Problem to work on:
Exactly as written, copy the lines of the data below from the first through the one containing "(w.extractLsb' 13 4)".
** Material for this task follows **
-- ==== Sys2Proof/Decode.lean ====
section
/-! DEFINITION. From encoded input to instructions, total, rejecting by name; and back. Layouts from
30_encoding.md R62, R65, R68, R71. -/

namespace Sys2Proof

/-- The operator of a 2-bit code, 30_encoding.md R65; every code is defined. -/
def Op.ofCode (c : OpCode) : Op :=
  if c = 0 then .add else if c = 1 then .sub else if c = 2 then .mul else .div

/-- The 2-bit code of an operator, 30_encoding.md R65. -/
def Op.code : Op → OpCode
  | .add => 0
  | .sub => 1
  | .mul => 2
  | .div => 3

/-- The operator whose code stands in bits `lo+1 : lo` of `w`. -/
def opAt (w : Word32) (lo : Nat) : Op := Op.ofCode (w.extractLsb' lo 2)

/-- The layout of an encoded word, the table of 30_encoding.md R62; bits 31:29 decide where the rest is (R63), and
the zero word is matched first (R67). -/
def decodeWord (w : Word32) : Instr :=
  let nm1 := w.extractLsb' 29 3
  if w = 0 then .zeroWord
  else if nm1 = 0 then .expr1 (opAt w 27) (w.extractLsb' 23 4) (w.extractLsb' 0 23)
  else if nm1 = 1 then .expr2 (opAt w 27) (opAt w 25) (w.extractLsb' 21 4) (w.extractLsb' 0 21)
  else if nm1 = 2 then .expr3 (opAt w 27) (opAt w 25) (opAt w 23) (w.extractLsb' 19 4) (w.extractLsb' 0 19)
  else if nm1 = 3 then
    .expr4 (opAt w 27) (opAt w 25) (opAt w 23) (opAt w 21) (w.extractLsb' 17 4) (w.extractLsb' 0 17)
  else if nm1 = 4 then
    .expr5 (opAt w 27) (opAt w 25) (opAt w 23) (opAt w 21) (opAt w 19) (w.extractLsb' 15 4) (w.extractLsb' 0 15)
  else if nm1 = 5 then
    .expr6 (opAt w 27) (opAt w 25) (opAt w 23) (opAt w 21) (opAt w 19) (opAt w 17) (w.extractLsb' 13 4)
      (w.extractLsb' 0 13)
  else if nm1 = 6 then
    .expr7 (opAt w 27) (opAt w 25) (opAt w 23) (opAt w 21) (opAt w 19) (opAt w 17) (opAt w 15) (w.extractLsb' 11 4)
      (w.extractLsb' 0 11)
  else
    .expr8 (opAt w 27) (opAt w 25) (opAt w 23) (opAt w 21) (opAt w 19) (opAt w 17) (opAt w 15) (opAt w 13)
      (w.extractLsb' 9 4) (w.extractLsb' 0 9)

/-- The command codes of 30_encoding.md R68 and R69; an argument the command does not use is ignored
(10_state.md R24). -/
def decodePacket (p : Packet) : Instr :=
  if p.cmd = 0 then .dec p.argWord
  else if p.cmd = 1 then .evalP2
  else if p.cmd = 2 then .evalGen
  else if p.cmd = 3 then .evalPrec
  else if p.cmd = 4 then .enc p.argN p.argD p.argTok
  else if p.cmd = 5 then .cmdReserved5
  else if p.cmd = 6 then .cmdReserved6
  else .cmdReserved7

/-- An operator code at a site of the reducer, 30_encoding.md R65. -/
def decodeOperator (c : OpCode) (site : AluSite) : Instr :=
  match Op.ofCode c with
  | .add => .add site
  | .sub => .sub site
  | .mul => .mul site
  | .div => .div site

/-- `TokCode(t)`, 30_encoding.md R71: the operator a token names, or `none`. -/
def tokOp (t : Token) : Option Op :=
  if t = 0x2B then some .add
  else if t = 0x2D then some .sub
  else if t = 0x2A then some .mul
  else if t = 0x2F then some .div
  else none

/-- A token in `ARG_TOK[i]`, 30_encoding.md R71; a value outside the four is rejected by name. -/
def decodeToken (t : Token) (i : Fin 8) : Except DecodeError Instr :=
  match tokOp t with
  | some .add => .ok (.tokAdd i)
  | some .sub => .ok (.tokSub i)
  | some .mul => .ok (.tokMul i)
  | some .div => .ok (.tokDiv i)
  | none => .error (.unknownToken t)

/-- Decoding in each of the four formats of spec/opcode_table.json, total. -/
def decode : Coded → Except DecodeError Instr
  | .command p => .ok (decodePacket p)
  | .word w => .ok (decodeWord w)
  | .operator c site => .ok (decodeOperator c site)
  | .token t i => decodeToken t i

/-- Eight zero tokens: the argument of a command that has none. -/
def noTokens : Vector Token 8 := #v[0, 0, 0, 0, 0, 0, 0, 0]

/-- A packet of a command without arguments. -/
def plainPacket (cmd : BitVec 3) : Packet := ⟨cmd, 0, 0, 0, noTokens⟩

/-- The encoded input an instruction is read from: the layouts of 30_encoding.md R62, the command codes of R68 and
R69, the operator codes of R65 and the token codes of R71. -/
def encode : Instr → Coded
  | .dec w => .command ⟨0, w, 0, 0, noTokens⟩
  | .evalP2 => .command (plainPacket 1)
  | .evalGen => .command (plainPacket 2)
  | .evalPrec => .command (plainPacket 3)
  | .enc n d tok => .command ⟨4, 0, n, d, tok⟩
  | .cmdReserved5 => .command (plainPacket 5)
  | .cmdReserved6 => .command (plainPacket 6)
  | .cmdReserved7 => .command (plainPacket 7)
  | .zeroWord => .word 0
  | .expr1 op0 dm1 pad => .word (0#3 ++ op0.code ++ dm1 ++ pad)
  | .expr2 op0 op1 dm1 pad => .word (1#3 ++ op0.code ++ op1.code ++ dm1 ++ pad)
  | .expr3 op0 op1 op2 dm1 pad => .word (2#3 ++ op0.code ++ op1.code ++ op2.code ++ dm1 ++ pad)
  | .expr4 op0 op1 op2 op3 dm1 pad => .word (3#3 ++ op0.code ++ op1.code ++ op2.code ++ op3.code ++ dm1 ++ pad)
  | .expr5 op0 op1 op2 op3 op4 dm1 pad =>
    .word (4#3 ++ op0.code ++ op1.code ++ op2.code ++ op3.code ++ op4.code ++ dm1 ++ pad)
  | .expr6 op0 op1 op2 op3 op4 op5 dm1 pad =>
    .word (5#3 ++ op0.code ++ op1.code ++ op2.code ++ op3.code ++ op4.code ++ op5.code ++ dm1 ++ pad)
  | .expr7 op0 op1 op2 op3 op4 op5 op6 dm1 pad =>
    .word (6#3 ++ op0.code ++ op1.code ++ op2.code ++ op3.code ++ op4.code ++ op5.code ++ op6.code ++ dm1 ++ pad)
  | .expr8 op0 op1 op2 op3 op4 op5 op6 op7 dm1 pad =>
    .word (7#3 ++ op0.code ++ op1.code ++ op2.code ++ op3.code ++ op4.code ++ op5.code ++ op6.code ++ op7.code
      ++ dm1 ++ pad)
  | .add site => .operator 0 site
  | .sub site => .operator 1 site
  | .mul site => .operator 2 site
  | .div site => .operator 3 site
  | .tokAdd i => .token 0x2B i
  | .tokSub i => .token 0x2D i
  | .tokMul i => .token 0x2A i
  | .tokDiv i => .token 0x2F i

/-- The encoded input that an opcode-table word of `nbits` bits stands for: 32 bits are an encoded word, 2 bits an
operator code (at fold index 0), up to 8 bits a command code without arguments if below 8, else a token in slot 0.
DESIGN CHOICE (log 13, safe): in whole bytes a command code and an operator code look alike, and the command is
taken, the only one of the two a host can issue. -/
def tableCoded (nbits w : Nat) : Coded :=
  if 8 < nbits then .word (BitVec.ofNat 32 w)
  else if nbits = 2 then .operator (BitVec.ofNat 2 w) (.fold 0)
  else if w < 8 then .command (plainPacket (BitVec.ofNat 3 w))
  else .token (BitVec.ofNat 8 w) 0

/-- What the decoder reads from an opcode-table word of `nbits` bits. -/
def decodeTableWord (nbits w : Nat) : Option Instr :=
  match decode (tableCoded nbits w) with
  | .ok i => some i
  | .error _ => none

end Sys2Proof
end

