-- ==== Sys2Proof/Machine/Ops.lean ====
section
/-! DEFINITION. The shared operations over the state: how a command ends, taking a fault, reading a chunk, reset,
what the host reads, and what a step fetches. -/

namespace Sys2Proof.Machine

/-- How a command ends before its last line: a fault was raised, leaving the given state (60_exceptions.md R181), or
the operand source never answered (70_reset_and_hazards.md R209). -/
inductive Halt where
  | raised (s : State)
  | silent
  deriving DecidableEq, Repr

/-- Sequencing of pseudocode lines: "no later line of the command runs" after a `raise` (00_scope.md R8). -/
def andThen {α β : Type} (r : Except Halt α) (f : α → Except Halt β) : Except Halt β :=
  match r with
  | .ok a => f a
  | .error h => .error h

/-- Fault entry, 60_exceptions.md R181: "`PHASE <- IDLE`; `STATUS <- code(F)`; the command ends", and nothing
more. There is no return from it (R182). -/
def takeFault (f : FaultKind) (s : State) : State := { s with phase := .idle, status := f.code }

/-- `raise F`, 00_scope.md R8. -/
def raise {α : Type} (f : FaultKind) (s : State) : Except Halt α := .error (.raised (takeFault f s))

/-- The outcome of a command: a raised fault is a next state like a success (60_exceptions.md R182); only a silent
source has no next state. -/
def finish (r : Except Halt State) : Host.Outcome State Fault Refusal :=
  match r with
  | .ok s => .next s
  | .error (.raised s) => .next s
  | .error .silent => .fault .sourceSilent

/-- What the operand source says to one `ReadChunk()`, 20_memory.md R41. -/
inductive Answer where
  | chunk (v : Chunk)
  | malformed
  | endOfInput
  | never
  deriving DecidableEq, Repr

/-- A response as an answer. -/
def answerOf : Response → Answer
  | .ok v => .chunk v
  | .malformed => .malformed

/-- What stands at position `p` of the source: a listed response, or what follows them. -/
def sourceAt (src : Source) (p : Nat) : Answer :=
  match src.listed[p]? with
  | some r => answerOf r
  | none =>
    match src.tail with
    | .ended => .endOfInput
    | .endless => answerOf (Config.endlessSrc p)
    | .silent => .never

/-- Advance the read position by one, 20_memory.md R41. -/
def advance (s : State) : State := { s with src := { s.src with pos := s.src.pos + 1 } }

/-- Count a chunk that was read, 10_state.md R21. -/
def countRead (s : State) : State := { s with rdcnt := s.rdcnt + 1 }

/-- `ReadChunk()`, 20_memory.md R41: the end of input consumes nothing, a malformed response is consumed, only an
`Ok` response is counted. -/
def readChunk (s : State) : Except Halt (Chunk × State) :=
  match sourceAt s.src s.src.pos with
  | .chunk v => .ok (v, countRead (advance s))
  | .malformed => raise .malformedInput (advance s)
  | .endOfInput => raise .streamExhausted s
  | .never => .error .silent

/-- The end of a successful DEC: `IR` is written whole and `STATUS <- OK`, 40_codec.md R80. -/
def loadIr (ir : Ir) (s : State) : State := { s with ir := ir, status := statusOk }

/-- Reset, 70_reset_and_hazards.md R200: every register at its reset value; the operand source is not touched, and
neither is what the host will do next. The working registers take the values of `State.reset` (log 5, log 10). -/
def resetRegs (s : State) : State := { State.reset with src := s.src, inbox := s.inbox }

/-- Presenting an operand source, 70_reset_and_hazards.md R201 duty 2. -/
def presentSource (src : Source) (s : State) : State := { s with src := src }

/-- What a host reads in a register, 10_state.md R26, as an unsigned number of at most 64 bits (`RES` as its 64 raw
bits, R19). The width of the read is a DESIGN CHOICE (log 16), and so is reading `IR.OP` slot by slot (log 18). -/
def hostRead (r : RegId) (s : State) : BitVec 64 :=
  match r with
  | .status => s.status.setWidth 64
  | .irValid => (BitVec.ofBool s.ir.valid).setWidth 64
  | .irNm1 => s.ir.nm1.setWidth 64
  | .irDm1 => s.ir.dm1.setWidth 64
  | .irOp i => (s.ir.op[i]).setWidth 64
  | .word => s.word.setWidth 64
  | .res => s.res
  | .resValid => (BitVec.ofBool s.resValid).setWidth 64
  | .rdcnt => s.rdcnt.setWidth 64

/-- The host-readable registers, 10_state.md R26, the slots of `IR.OP` one by one: DESIGN CHOICE (log 18). -/
def hostRegs : List RegId :=
  [.status, .irValid, .irNm1, .irDm1, .irOp 0, .irOp 1, .irOp 2, .irOp 3, .irOp 4, .irOp 5, .irOp 6, .irOp 7,
    .word, .res, .resValid, .rdcnt]

/-- A host's read at a bus address, on a platform whose `REGMAP` places a register there (20_memory.md R51). -/
def busRead (addr : Nat) (s : State) : Option (BitVec 64) :=
  (hostRegs.find? fun r => Config.regMap r == some addr).map fun r => hostRead r s

/-- What a step finds to do: run a command in the given state, or be done with a state (the host did something
else, or nothing is asked of the block). -/
inductive Fetched where
  | run (p : Packet) (s : State)
  | done (s : State)
  deriving DecidableEq, Repr

/-- Take the host's next action (10_state.md R10: the host acts only between commands). With none, the block waits
(70_reset_and_hazards.md R200) and nothing changes: DESIGN CHOICE (log 1). -/
def fetch (s : State) : Fetched :=
  match s.inbox with
  | [] => .done s
  | .command p :: rest => .run p { s with inbox := rest }
  | .reset :: rest => .done (resetRegs { s with inbox := rest })
  | .present src :: rest => .done (presentSource src { s with inbox := rest })

/-- Put a command before everything else the host will do. -/
def issueFirst (p : Packet) (s : State) : State := { s with inbox := .command p :: s.inbox }

/-- The state whose next step runs an opcode-table word (log 14): a command code is issued as it is; an encoded word
is the argument of a DEC; a token is the one token of an ENC with `ARG_N = ARG_D = 1`; an operator code is the one
operator of a 1-bit expression over a source of ones, evaluated by EVAL_GEN. -/
def presentCoded (c : Coded) (s : State) : State :=
  match c with
  | .command p => issueFirst p s
  | .word w => issueFirst ⟨0, w, 0, 0, noTokens⟩ s
  | .token t _ => issueFirst ⟨4, 0, 1, 1, #v[t, 0, 0, 0, 0, 0, 0, 0]⟩ s
  | .operator code _ =>
    issueFirst (plainPacket 2)
      { s with
        ir := ⟨true, 0, 0, #v[code, 0, 0, 0, 0, 0, 0, 0]⟩
        src := ⟨[.ok 0xFFFF], .ended, 0⟩ }

end Sys2Proof.Machine
end

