-- ==== Sys2Proof/Tests/Slice0.lean ====
section
/-! SUPPORT. Small tests, their expected values taken from spec/95_test_vectors.md or worked by hand from the rules,
and a witness for the hypotheses of every statement. -/

namespace Sys2Proof.Tests

open Sys2Proof.Machine

/-- The state a step answers, if it answers one. -/
def after (r : Host.Outcome State Fault Refusal) : Option State :=
  match r with
  | .next t => some t
  | .fault _ => none
  | .refused _ => none

/-- The state after reset over a source of chunks. -/
def onSource (chunks : List Chunk) : State := { State.reset with src := ⟨chunks.map .ok, .ended, 0⟩ }

/-- `onSource chunks` with the Instruction of a word loaded (as DEC loads it). -/
def loaded (w : Word32) (chunks : List Chunk) : State := loadIr (decIr w) (onSource chunks)

/-- What an evaluation shows: `STATUS`, `RES`, `RES_VALID`, `RDCNT`, the read position. -/
def shown (r : Host.Outcome State Fault Refusal) : Option (Nat × Int × Bool × Nat × Nat) :=
  (after r).map fun t => (t.status.toNat, t.res.toInt, t.resValid, t.rdcnt.toNat, t.src.pos)

/-- Tokens of an ENC. -/
def toks (a b c : Token) : Vector Token 8 := #v[a, b, c, 0, 0, 0, 0, 0]

/-! ## Well-formedness -/

/-- 30_encoding.md R67: the all-zero EXPR1 is the zero word's, not EXPR1's. -/
theorem test_zeroExpr1_illFormed : (Instr.expr1 .add 0 0).wellFormed = false := by decide

theorem test_nonCanonicalExpr1_wellFormed : (Instr.expr1 .add 0 1).wellFormed = true := by decide

/-! ## Decoding, from words written bit by bit -/

/-- 95_test_vectors.md 2.3, `DEC 0x1FFFFFFF`. -/
theorem test_decode_expr1 : decodeWord 0b000_11_1111_11111111111111111111111#32 = .expr1 .div 15 0x7FFFFF := by decide

theorem test_decode_expr2 : decodeWord 0b001_10_00_0100_000000000000000000000#32 = .expr2 .mul .add 4 0 := by decide

theorem test_decode_expr3 : decodeWord 0b010_11_01_10_0101_0100000000000000000#32 = .expr3 .div .sub .mul 5 0x20000 := by
  decide

theorem test_decode_expr4 : decodeWord 0b011_11_01_01_10_1000_00000000000000000#32 = .expr4 .div .sub .sub .mul 8 0 := by
  decide

theorem test_decode_expr5 : decodeWord 0x9E3779B9 = .expr5 .div .div .add .sub .mul 14 0x79B9 := by decide

theorem test_decode_expr6 :
    decodeWord 0b101_00_01_10_11_00_01_0111_0000000000001#32 = .expr6 .add .sub .mul .div .add .sub 7 1 := by decide

theorem test_decode_expr7 : decodeWord 0xC3635800 = .expr7 .add .sub .mul .div .add .sub .mul 11 0 := by decide

theorem test_decode_expr8 :
    decodeWord 0b111_00_01_10_11_01_00_11_10_1001_000000000#32 = .expr8 .add .sub .mul .div .sub .add .div .mul 9 0 := by
  decide

theorem test_decode_zeroWord : decodeWord 0 = .zeroWord := by decide

/-- 30_encoding.md R68 and R69, all eight command codes. -/
theorem test_decode_commands :
    decodePacket ⟨0, 0x30800000, 9, 9, noTokens⟩ = .dec 0x30800000 ∧ decodePacket (plainPacket 1) = .evalP2 ∧
      decodePacket (plainPacket 2) = .evalGen ∧ decodePacket (plainPacket 3) = .evalPrec ∧
      decodePacket ⟨4, 0, 2, 5, toks 0x2A 0x2B 0⟩ = .enc 2 5 (toks 0x2A 0x2B 0) ∧
      decodePacket (plainPacket 5) = .cmdReserved5 ∧ decodePacket (plainPacket 6) = .cmdReserved6 ∧
      decodePacket (plainPacket 7) = .cmdReserved7 := by decide

/-- 30_encoding.md R65. -/
theorem test_decode_operators :
    decode (.operator 0b00 .pass1) = .ok (.add .pass1) ∧ decode (.operator 0b01 (.fold 1)) = .ok (.sub (.fold 1)) ∧
      decode (.operator 0b10 .pass1) = .ok (.mul .pass1) ∧ decode (.operator 0b11 (.fold 7)) = .ok (.div (.fold 7)) :=
  ⟨rfl, rfl, rfl, rfl⟩

/-- 30_encoding.md R71. -/
theorem test_decode_tokens :
    decode (.token 0b00101011 0) = .ok (.tokAdd 0) ∧ decode (.token 0b00101101 1) = .ok (.tokSub 1) ∧
      decode (.token 0b00101010 2) = .ok (.tokMul 2) ∧ decode (.token 0b00101111 7) = .ok (.tokDiv 7) ∧
      decode (.token 0x78 0) = .error (.unknownToken 0x78) := ⟨rfl, rfl, rfl, rfl, rfl⟩

theorem test_decodeTableWord :
    decodeTableWord 32 0xE0000000 = some (.expr8 .add .add .add .add .add .add .add .add 0 0) ∧
      decodeTableWord 8 3 = some .evalPrec ∧ decodeTableWord 8 0x2F = some (.tokDiv 0) ∧
      decodeTableWord 8 0x30 = none ∧ decodeTableWord 2 3 = some (.div (.fold 0)) := by decide

/-! ## DEC and ENC -/

/-- 95_test_vectors.md 2.3, `DEC 0x9E3779B9`. -/
theorem test_dec_fields :
    (after (exec (.dec 0x9E3779B9) State.reset)).map (fun t => (t.ir, t.status)) =
      some (⟨true, 4, 14, #v[3, 3, 0, 1, 2, 0, 0, 0]⟩, 0) := by decide

/-- 40_codec.md R82: `DEC 0` over a valid `IR` leaves it valid. -/
theorem test_dec_zero :
    (after (exec (.dec 0) (loaded 0x30800000 []))).map (fun t => (t.ir, t.status)) =
      some (⟨true, 1, 4, #v[2, 0, 0, 0, 0, 0, 0, 0]⟩, 2) := by decide

theorem test_zeroWord :
    (after (exec .zeroWord (loaded 0x30800000 []))).map (fun t => (t.ir.valid, t.status)) = some (true, 2) := by decide

/-- 95_test_vectors.md 2.1, `ENC 3 7 +-*`. -/
theorem test_enc_word :
    (after (exec (.enc 3 7 (toks 0x2B 0x2D 0x2A)) State.reset)).map (fun t => (t.word, t.ir, t.status)) =
      some (0x43300000, ⟨true, 2, 6, #v[0, 1, 2, 0, 0, 0, 0, 0]⟩, 0) := by decide

/-- 95_test_vectors.md 2.2, `ENC 2 5` with tokens 2B 78: the second token is unknown. -/
theorem test_enc_badToken :
    (after (exec (.enc 2 5 (toks 0x2B 0x78 0)) { loaded 0x30800000 [] with word := 0xDEADBEEF })).map
      (fun t => (t.word, t.ir.nm1, t.status)) = some (0, 1, 1) := by decide

theorem test_expr3_loads :
    (after (exec (.expr3 .add .sub .mul 6 5) State.reset)).map (fun t => (t.ir, t.status)) =
      some (⟨true, 2, 6, #v[0, 1, 2, 0, 0, 0, 0, 0]⟩, 0) := by decide

theorem test_tokDiv_stages : (after (exec (.tokDiv 2) State.reset)).map (fun t => t.encC[2]) = some 3 := by decide

/-- 30_encoding.md R69. -/
theorem test_reserved : (after (exec .cmdReserved6 (loaded 0x30800000 []))).map (fun t => (t.status, t.ir.valid)) =
    some (8, true) := by decide

/-! ## The evaluators -/

/-- 95_test_vectors.md 1.1, scenario A. -/
theorem test_evalP2_scenarioA : shown (exec .evalP2 (loaded 0x01800000 [0x1200])) = some (0, 3, true, 1, 1) := by decide

/-- 95_test_vectors.md E2. -/
theorem test_evalP2_unsupported : shown (exec .evalP2 (loaded 0x24800000 [0x0C48])) = some (4, 0, false, 0, 0) := by
  decide

/-- 95_test_vectors.md section 6, the straddling variant: `((3*2)+1)*17`. -/
theorem test_evalGen_straddle :
    shown (exec .evalGen (loaded 0x51200000 [0x1883, 0x1000])) = some (0, 119, true, 2, 2) := by decide

/-- 95_test_vectors.md E7: `(1-5)/3` rounds toward zero. -/
theorem test_evalGen_negativeDividend :
    shown (exec .evalGen (loaded 0x2E600000 [0x1530])) = some (0, -1, true, 1, 1) := by decide

/-- 95_test_vectors.md E8, the longest pass-1 trace. -/
theorem test_evalPrec_E8 :
    shown (exec .evalPrec (loaded 0xE4E52800 [0x1883, 0x14F8, 0xACF8])) = some (0, 1773, true, 3, 3) := by decide

/-- 95_test_vectors.md E5: a chain of Mul and Div leaves nothing to fold. -/
theorem test_evalPrec_chain : shown (exec .evalPrec (loaded 0x57180000 [0x2345])) = some (0, 5, true, 1, 1) := by decide

/-- 95_test_vectors.md E16: `65535^4` overflows after all four reads. -/
theorem test_mul_overflow :
    shown (exec .evalGen (loaded 0x55780000 [0xFFFF, 0xFFFF, 0xFFFF, 0xFFFF])) = some (6, 0, false, 4, 4) := by decide

/-- 95_test_vectors.md E28: the missing chunk outranks the division by zero. -/
theorem test_div_readFaultFirst :
    shown (exec .evalPrec (loaded 0x38E00000 [0x0500])) = some (3, 0, false, 1, 1) := by decide

/-- 43_evaluators.md R145: `ACC <- 5 + 3` at index 0. -/
theorem test_add_fold :
    (after (exec (.add (.fold 0)) { State.reset with wlen := 1, acc := 5, val := #v[0, 3, 0, 0, 0, 0, 0, 0, 0] })).map
      (fun t => t.acc) = some 8 := by decide

/-- 43_evaluators.md R144's example: `VAL = [1, 17, 4]`, `WOPS = [Add, Mul]`, at `CUR = 1`. -/
theorem test_mul_pass1 :
    (after (exec (.mul .pass1) { State.reset with
      wlen := 2, cur := 1, wops := #v[0, 2, 0, 0, 0, 0, 0, 0], val := #v[1, 17, 4, 0, 0, 0, 0, 0, 0] })).map
      (fun t => (t.val[0], t.val[1], t.wops[0], t.wlen, t.cur)) = some (1, 68, 0, 1, 1) := by decide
** End of Material for this task **
Output for this task:
-- ==== Sys2Proof/Decode.lean ====
section
/-! DEFINITION. From encoded input to instructions, total, rejecting by name; and back. Layouts from
30_encoding.md R62, R65, R68, R71. -/

namespace Sys2Proof

/-- The operator of a 2-bit code, 30_encoding.md R65; every code is defined. -/
def Op.ofCode (c : OpCode) : Op :=
  if c = 0 then .add else if c = 1 then .sub else if c = 2 then .mul else .div

/-- The 2-bit code of an operator, 30_encoding.md R65. -/
def Op.code : Op → OpCode
  | .add => 0
  | .sub => 1
  | .mul => 2
  | .div => 3

/-- The operator whose code stands in bits `lo+1 : lo` of `w`. -/
def opAt (w : Word32) (lo : Nat) : Op := Op.ofCode (w.extractLsb' lo 2)

/-- The layout of an encoded word, the table of 30_encoding.md R62; bits 31:29 decide where the rest is (R63), and
the zero word is matched first (R67). -/
def decodeWord (w : Word32) : Instr :=
  let nm1 := w.extractLsb' 29 3
  if w = 0 then .zeroWord
  else if nm1 = 0 then .expr1 (opAt w 27) (w.extractLsb' 23 4) (w.extractLsb' 0 23)
  else if nm1 = 1 then .expr2 (opAt w 27) (opAt w 25) (w.extractLsb' 21 4) (w.extractLsb' 0 21)
  else if nm1 = 2 then .expr3 (opAt w 27) (opAt w 25) (opAt w 23) (w.extractLsb' 19 4) (w.extractLsb' 0 19)
  else if nm1 = 3 then
    .expr4 (opAt w 27) (opAt w 25) (opAt w 23) (opAt w 21) (w.extractLsb' 17 4) (w.extractLsb' 0 17)
  else if nm1 = 4 then
    .expr5 (opAt w 27) (opAt w 25) (opAt w 23) (opAt w 21) (opAt w 19) (w.extractLsb' 15 4) (w.extractLsb' 0 15)
  else if nm1 = 5 then
    .expr6 (opAt w 27) (opAt w 25) (opAt w 23) (opAt w 21) (opAt w 19) (opAt w 17) (w.extractLsb' 13 4)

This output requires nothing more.